Mr. Hurd : I was coming to precisely that point. Being under the Official Secrets Act 1911 is not in itself a sufficient protection. As it says on the face of the Bill, the committee will comprise six Members from both Houses appointed by the Prime Minister after consultation with the Leader of the Opposition. That can be Mr. Campbell-Savours rose

Mr. Hurd : I have given way to the hon. Member once.

That can be argued about and will be argued about, but I believe that, when the House reflects on what we are considering--the proposal for an oversight committee for the first time--it will see that we should be anxious that that oversight committee should be effective on policy, administration and expenditure, and that it should not lead to any danger of revealing secret operations. That is the circle which we are trying to square, and what the House is after. That is what we are trying to reconcile, and what we did not succeed in reconciling in 1989.
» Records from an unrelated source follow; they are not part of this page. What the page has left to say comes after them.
-- ==== Sys2Proof/Laws/Trap.lean ====
section
/-!
SUPPORT. Everything that taking a trap and returning from one can do (04 R116-R124; 16 R429, R430).
-/

namespace Sys2Proof.Machine

open Sys2Proof

/-- The four ways in which a trap ends: a lane's recall, a double fault, a halt for want of a handler, and the entry. -/
theorem takeTrap_cases (t : Trap) (s : State) :
    (s.lane.isSome = true ∧ takeTrap t s = markLane (poisonBad t s)) ∨
    (s.lane.isSome = false ∧ s.w.trap.on = true ∧ takeTrap t s = halt (poisonBad t s) s.w.trap.cause.toNat) ∨
    (s.lane.isSome = false ∧ s.w.trap.on = false ∧ (ctxGet s s.g.ctx).trapvec = 0 ∧
      takeTrap t s = halt (forgetEntry t (poisonBad t s)) t.cause) ∨
    (s.lane.isSome = false ∧ s.w.trap.on = false ∧ (ctxGet s s.g.ctx).trapvec ≠ 0 ∧
      takeTrap t s = trapEntry (poisonBad t s) t) := by
  by_cases hl : s.lane.isSome = true
  · exact .inl ⟨hl, if_pos hl⟩
  · by_cases hon : s.w.trap.on = true
    · exact .inr (.inl ⟨by simpa using hl, hon, (if_neg hl).trans (if_pos hon)⟩)
    · by_cases hv : (ctxGet s s.g.ctx).trapvec = 0
      · exact .inr (.inr (.inl ⟨by simpa using hl, by simpa using hon, hv, (if_neg hl).trans ((if_neg hon).trans (if_pos hv))⟩))
      · exact .inr (.inr (.inr ⟨by simpa using hl, by simpa using hon, hv, (if_neg hl).trans ((if_neg hon).trans (if_neg hv))⟩))

/-- The wave after trap entry: what is saved, and where it goes. -/
theorem trapEntry_w (s : State) (t : Trap) :
    (trapEntry s t).w.trap.on = true ∧ (trapEntry s t).w.trap.cause = BitVec.ofNat 32 t.cause ∧
    (trapEntry s t).w.trap.detail = BitVec.ofNat 32 t.detail ∧
    (trapEntry s t).w.trap.pc = (if t.after then s.w.pc + 4 else s.w.pc) ∧
    (trapEntry s t).w.trap.addr = BitVec.ofNat 56 t.addr ∧ (trapEntry s t).w.trap.em = em s ∧
    (trapEntry s t).w.trap.mode = s.w.mode ∧ (trapEntry s t).w.mode = handlerMode s.w.mode ∧
    (trapEntry s t).w.status = .ready ∧ (trapEntry s t).w.clause = none ∧
    (trapEntry s t).w.pc = BitVec.ofNat 56 (ctxGet s s.g.ctx).trapvec := by
  have e : (trapEntry s t).w.trap = {
      on := true, cause := BitVec.ofNat 32 t.cause, detail := BitVec.ofNat 32 t.detail
      pc := if t.after then s.w.pc + 4 else s.w.pc, addr := BitVec.ofNat 56 t.addr, em := em s, mode := s.w.mode
      tv := [], stack := [] } := by
    rw [trapEntry, goto_w_trap, setEm_w_trap]
  have m : (trapEntry s t).w.mode = handlerMode s.w.mode := by rw [trapEntry, goto_w_mode, setEm_w_mode]
  have r : (trapEntry s t).w.status = .ready := by rw [trapEntry, goto_w_status, setEm_w_status]
  have c : (trapEntry s t).w.clause = none := by rw [trapEntry, goto_w_clause]
  have p : (trapEntry s t).w.pc = BitVec.ofNat 56 (ctxGet s s.g.ctx).trapvec := by rw [trapEntry, goto_w_pc]
  rw [e, m, r, c, p]
  exact ⟨rfl, rfl, rfl, rfl, rfl, rfl, rfl, rfl, rfl, rfl, rfl⟩

/-- The wave after a return: its mode, its pc, and no trap mode. -/
theorem trapReturn_w (s : State) :
    (trapReturn s).w.trap.on = false ∧ (trapReturn s).w.mode = s.w.trap.mode ∧ (trapReturn s).w.pc = s.w.trap.pc ∧
    (trapReturn s).w.clause = none ∧ (trapReturn s).w.trap.stack = [] := by
  have e : (trapReturn s).w.trap = { s.w.trap with on := false, tv := [], stack := [] } := by
    rw [trapReturn, goto_w_trap, setEm_w_trap]
  have m : (trapReturn s).w.mode = s.w.trap.mode := by rw [trapReturn, goto_w_mode, setEm_w_mode]
  have p : (trapReturn s).w.pc = s.w.trap.pc := by rw [trapReturn, goto_w_pc]
  have c : (trapReturn s).w.clause = none := by rw [trapReturn, goto_w_clause]
  rw [e, m, p, c]
  exact ⟨rfl, rfl, rfl, rfl, rfl⟩

/-- A halt stops the wave and marks its group. -/
theorem halt_w (s : State) (cause : Nat) :
    (halt s cause).w.status = .halted ∧ (halt s cause).g.err = true ∧ (halt s cause).mem = s.mem ∧
    (halt s cause).w.pc = s.w.pc := ⟨rfl, rfl, rfl, rfl⟩

end Sys2Proof.Machine
end

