/-- Operands and fields that no word, or no agent, can name are refused. -/
theorem test_wf_refuses :
    (Src.idx 5).wf = false ∧ (Src.resv 0xE4).wf = false ∧ (XSrc.resv 19).wf = false ∧ (Instr.vadd 0 (.idx 7) (.v 0)).wf = false ∧
    (Instr.fadd 0 (.v 0) (.resv 0)).wf = false ∧ (Instr.mma 0 (.resv 1) (.tile 0) 0 0).wf = false ∧
    (Instr.sysw 0 (.resv 1)).wf = false ∧ (Instr.yieldB 1 false (.s 0) (.nat 0)).wf = false ∧ (Instr.dieRelease .memory 16).wf = false ∧
    (Instr.hostPortTrained 2 0 0).wf = false ∧ (Instr.guylineLinkReady 18).wf = false ∧ (Instr.channelTrainComplete 15 16).wf = false ∧
    (Instr.moduleUnreachable 64).wf = false ∧ (Instr.redCfgWrite 255 4 0).wf = false ∧ (Instr.reductionResult 256).wf = false ∧
    (Instr.ctxDestroy 32).wf = false ∧ (Instr.monitorPoll 31 (2 ^ 45)).wf = false ∧ (Instr.memMoveBlock 0 4096 0 0).wf = false ∧
    (Instr.groupPlace 0 0 32).wf = false ∧ (Instr.swapEligible 0 0 4).wf = false ∧ (Instr.laneRecall 96).wf = false ∧
    (Instr.l2Eviction 32 0).wf = false := by decide +kernel

/-- A value that an instruction's own description reserves is refused (14 R355, R365; 15 R384; 16 R420). -/
theorem test_fieldsAssigned_refuses :
    (Instr.vcmp 6 0 (.v 0) (.v 0)).fieldsAssigned = false ∧ (Instr.fcmp 8 0 (.v 0) (.v 0)).fieldsAssigned = false ∧
    (Instr.cvt 0 (.v 0) 7 0).fieldsAssigned = false ∧ (Instr.cvt 0 (.v 0) 4 1).fieldsAssigned = false ∧
    (Instr.vballot 0 (.v 0) 3).fieldsAssigned = false ∧ (Instr.ksend (.s 0) 0 0).fieldsAssigned = false ∧
    (Instr.call 62 0).fieldsAssigned = false ∧ (Instr.jrLink 60 (.s 0) (.nat 0)).fieldsAssigned = false ∧
    (Instr.sloop 60 0).fieldsAssigned = false ∧ (Instr.ldline 4 0 0 false 0 0).fieldsAssigned = false ∧
    (Instr.stline 104 0 0 false 0 0).fieldsAssigned = false ∧ (Instr.pref 3 0 0 0 0).fieldsAssigned = false ∧
    (Instr.xmovc 0 false true 0 1 0).fieldsAssigned = false ∧ (Instr.mma 0 (.tile 0) (.tile 0) 0 1).fieldsAssigned = false ∧
    (Instr.xcvt 0 0 false 2 5).fieldsAssigned = false ∧ (Instr.xcvt 0 0 false 0 7).fieldsAssigned = false := by decide +kernel

/-! ## Steps, with the results of the spec's worked examples -/

/-- 14, after R357: a 64-bit sum with VADDC, whose carry passes through g7. -/
theorem test_vaddc_carries :
    let s := withW { wave0 with vreg := [(0, [(0, 0xFFFFFFFF)]), (1, [(0, 1)]), (4, [(0, 1)]), (5, [(0, 2)])] }
    let t := after (.vaddc 2 (.v 0) (.v 4)) s
    let u := after (.vaddc 3 (.v 1) (.v 5)) t
    vget t 2 0 = 0 ∧ lane (pget t 7) 0 = true ∧ vget u 3 0 = 4 ∧ lane (pget u 7) 0 = false := by decide +kernel

/-- 14, after R363: CVTPK under M8x4 of 0.3 and 600, with INX set. -/
theorem test_cvtpk_m8x4 :
    let s := withW { wave0 with mode := 0xE0, vreg := [(2, [(0, 0x3E99999A)]), (3, [(0, 0x44160000)]), (8, [(0, 0xBEEF)])] }
    let t := after (.cvtpk 8 (.v 2) (.v 3)) s
    vget t 8 0 = 0xBEEF0723 := by decide +kernel

/-- 14, after R366: the first draw of lane 0 of wave 0 of group 0. -/
theorem test_vrand_first_draw :
    let s := withW { wave0 with sreg := [(60, 5)], rand := { x := 0, y := 0, z := 0x6C078965, w := 0x9E3779B9 } }
    let t := after (.vrand 1) s
    vget t 1 0 = 0x9E376A7F ∧ vget t 1 2 = 0x9E3779B9 ∧ vget t 1 1 = 0 := by decide +kernel

/-- 15, after R388: three lanes add 1, 2 and 4 to a word that holds 10, in one event. -/
theorem test_atom_add_lanes :
    let k : OpKind := .atomic .add 4 false 0 false 4
      [{ lane := 3, addr := 0x10040, x := 1, c := 0 }, { lane := 7, addr := 0x10040, x := 2, c := 0 }, { lane := 40, addr := 0x10040, x := 4, c := 0 }]
    let s := { flying k 0 with mem := { cells := [(0x10040, 10)] } }
    let t := after (.loadDataReturn 20) s
    memByte t 0x10040 = 17 ∧ vget t 4 3 = 10 ∧ vget t 4 7 = 11 ∧ vget t 4 40 = 13 := by decide +kernel
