/-- The loaded and translated module (R217 to R235). -/
structure Module where
  /-- 16; 08 R217 -/
  level : BitVec 16
  /-- 6; 08 R217 -/
  nLogical : Nat
  /-- 3; 08 R217 -/
  nSlots : Nat
  /-- 1; 08 R217 -/
  unord : Bool
  /-- bytes; 08 R217 -/
  foot : Nat
  /-- R221; 08 R221 -/
  tensors : List TensorDecl
  /-- R222; 08 R222 -/
  chans : List ChanDecl
  /-- R191; 07 R191 -/
  patches : List (List PatchEntry)
  /-- 16; 08 R217 -/
  nCommit : Nat
  /-- physical cell of each logical cell; 08 R230 -/
  hosts : List Nat
  /-- per present cell, the index after each MARK; 08 R231, R239 -/
  resume : List (List Nat)
  /-- lowest translator image address; 08 R232 -/
  imageTop : Nat
  /-- per present cell: start, length and logical cell of each stretch of program-body code that pushes; 08 R231 -/
  bodies : List (List (Nat × Nat × Nat))
  /-- per present cell and template: logical cell and channel of its arrivals; 08 R231, 16 R403 -/
  tmplChans : List (List (Option (Nat × Nat)))
  deriving DecidableEq, Repr

/-- `Module` at reset (INVENTORY.md, State). -/
def Module.reset : Module :=
  { level := 0,
    nLogical := 0,
    nSlots := 0,
    unord := false,
    foot := 0,
    tensors := [],
    chans := [],
    patches := [],
    nCommit := 0,
    hosts := [],
    resume := [],
    imageTop := 0,
    bodies := [],
    tmplChans := [] }

/-- An arrival entry (R403). -/
structure Arrival where
  /-- 8; 16 R403 -/
  lcell : BitVec 8
  /-- 8; 16 R403 -/
  chan : BitVec 8
  /-- 64; 16 R403 -/
  index : BitVec 64
  /-- 64; 16 R403 -/
  hash : BitVec 64
  /-- 64; 16 R403 -/
  len : BitVec 64
  deriving DecidableEq, Repr

/-- `Arrival` at reset (INVENTORY.md, State). -/
def Arrival.reset : Arrival :=
  { lcell := 0,
    chan := 0,
    index := 0,
    hash := 0,
    len := 0 }

/-- Digest state of a partition: what a load made effective, and the running digest (R403 to R411). -/
structure Det where
  /-- 1; 16 R406 -/
  prov : Bool
  /-- 32; 16 R406, R411 -/
  cup : BitVec 32
  /-- 3; 16 R406 -/
  caps : Nat
  /-- 256; 16 R403 -/
  run : BitVec 256
  /-- R403; 16 R403 -/
  arrivals : List Arrival
  /-- R408 order 9; 16 R408 -/
  stepArr : List Arrival
  /-- 32 x 32 counts; 16 R403, R237 order 4 -/
  counts : List (Nat × BitVec 64)
  /-- instances written; 16 R403 -/
  touched : List Nat
  /-- hash of each instance; 16 R403 -/
  hashes : List (Nat × BitVec 64)
  /-- 32 x 64; 16 R407 -/
  ta : Vector (BitVec 64) 32
  /-- 32 x 32; 16 R407 -/
  ord : Vector Nat 32
  /-- 256; 16 R403 -/
  d : BitVec 256
  /-- 2, the capsule slot that the replay in progress fills; 16 R408 -/
  cap : Option Nat
  deriving DecidableEq, Repr

/-- `Det` at reset (INVENTORY.md, State). -/
def Det.reset : Det :=
  { prov := false,
    cup := 0,
    caps := 0,
    run := 0,
    arrivals := [],
    stepArr := [],
    counts := [],
    touched := [],
    hashes := [],
    ta := Vector.replicate 32 0,
    ord := Vector.replicate 32 0,
    d := 0,
    cap := none }

/-- Cupping state of a partition (R411 to R415). -/
structure Cup where
  /-- 8; 16 R411 OD 0x9030:02 -/
  st : BitVec 8
  /-- 1+64; 16 R412 -/
  point : Option (BitVec 64)
  /-- 64; 16 R412 -/
  seen : BitVec 64
  /-- latest points' frames; 16 R413 -/
  frames : List (BitVec 64 × List Byte)
  /-- a peer DIGEST for a point not yet reached; 16 R413 -/
  early : Option (BitVec 64 × List Byte)
  deriving DecidableEq, Repr

/-- `Cup` at reset (INVENTORY.md, State). -/
def Cup.reset : Cup :=
  { st := 0,
    point := none,
    seen := 0,
    frames := [],
    early := none }

/-- A step replay in progress (R409). -/
structure StepRep where
  /-- 2; 16 R409 -/
  slot : Nat
  /-- 1; 16 R409 -/
  check : Bool
  /-- 1; 16 R409 -/
  hashing : Bool
  /-- 1; 16 R409 -/
  diff : Bool
  /-- the capsule's arrival entries; 16 R409 order 5 -/
  expect : List Arrival
  deriving DecidableEq, Repr

/-- `StepRep` at reset (INVENTORY.md, State). -/
def StepRep.reset : StepRep :=
  { slot := 0,
    check := false,
    hashing := false,
    diff := false,
    expect := [] }

/-- An open ordered tree at a stack (R272, R274). -/
structure OpenTree where
  /-- 5; 09 R272 -/
  stack : Nat
  /-- 16; 09 R272 -/
  tree : BitVec 16
  /-- 16; 09 R272 -/
  next : Nat
  /-- 1; 09 R272 -/
  abandoned : Bool
  deriving DecidableEq, Repr

/-- `OpenTree` at reset (INVENTORY.md, State). -/
def OpenTree.reset : OpenTree :=
  { stack := 0,
    tree := 0,
    next := 0,
    abandoned := false }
We are coming forward with the proposal, and before hon. Members, such as the hon. Member for Workington, start rubbishing it, I hope that they will reflect on the need to reconcile those two considerations. The simple proposition on the face of the Bill is a good way in which to do what we are seeking to achieve. It is the way in which we propose to deal with the matter, and we shall defend it. Sir Ivan Lawrence (Burton) rose

Mr. Hurd : I shall give way for the last time.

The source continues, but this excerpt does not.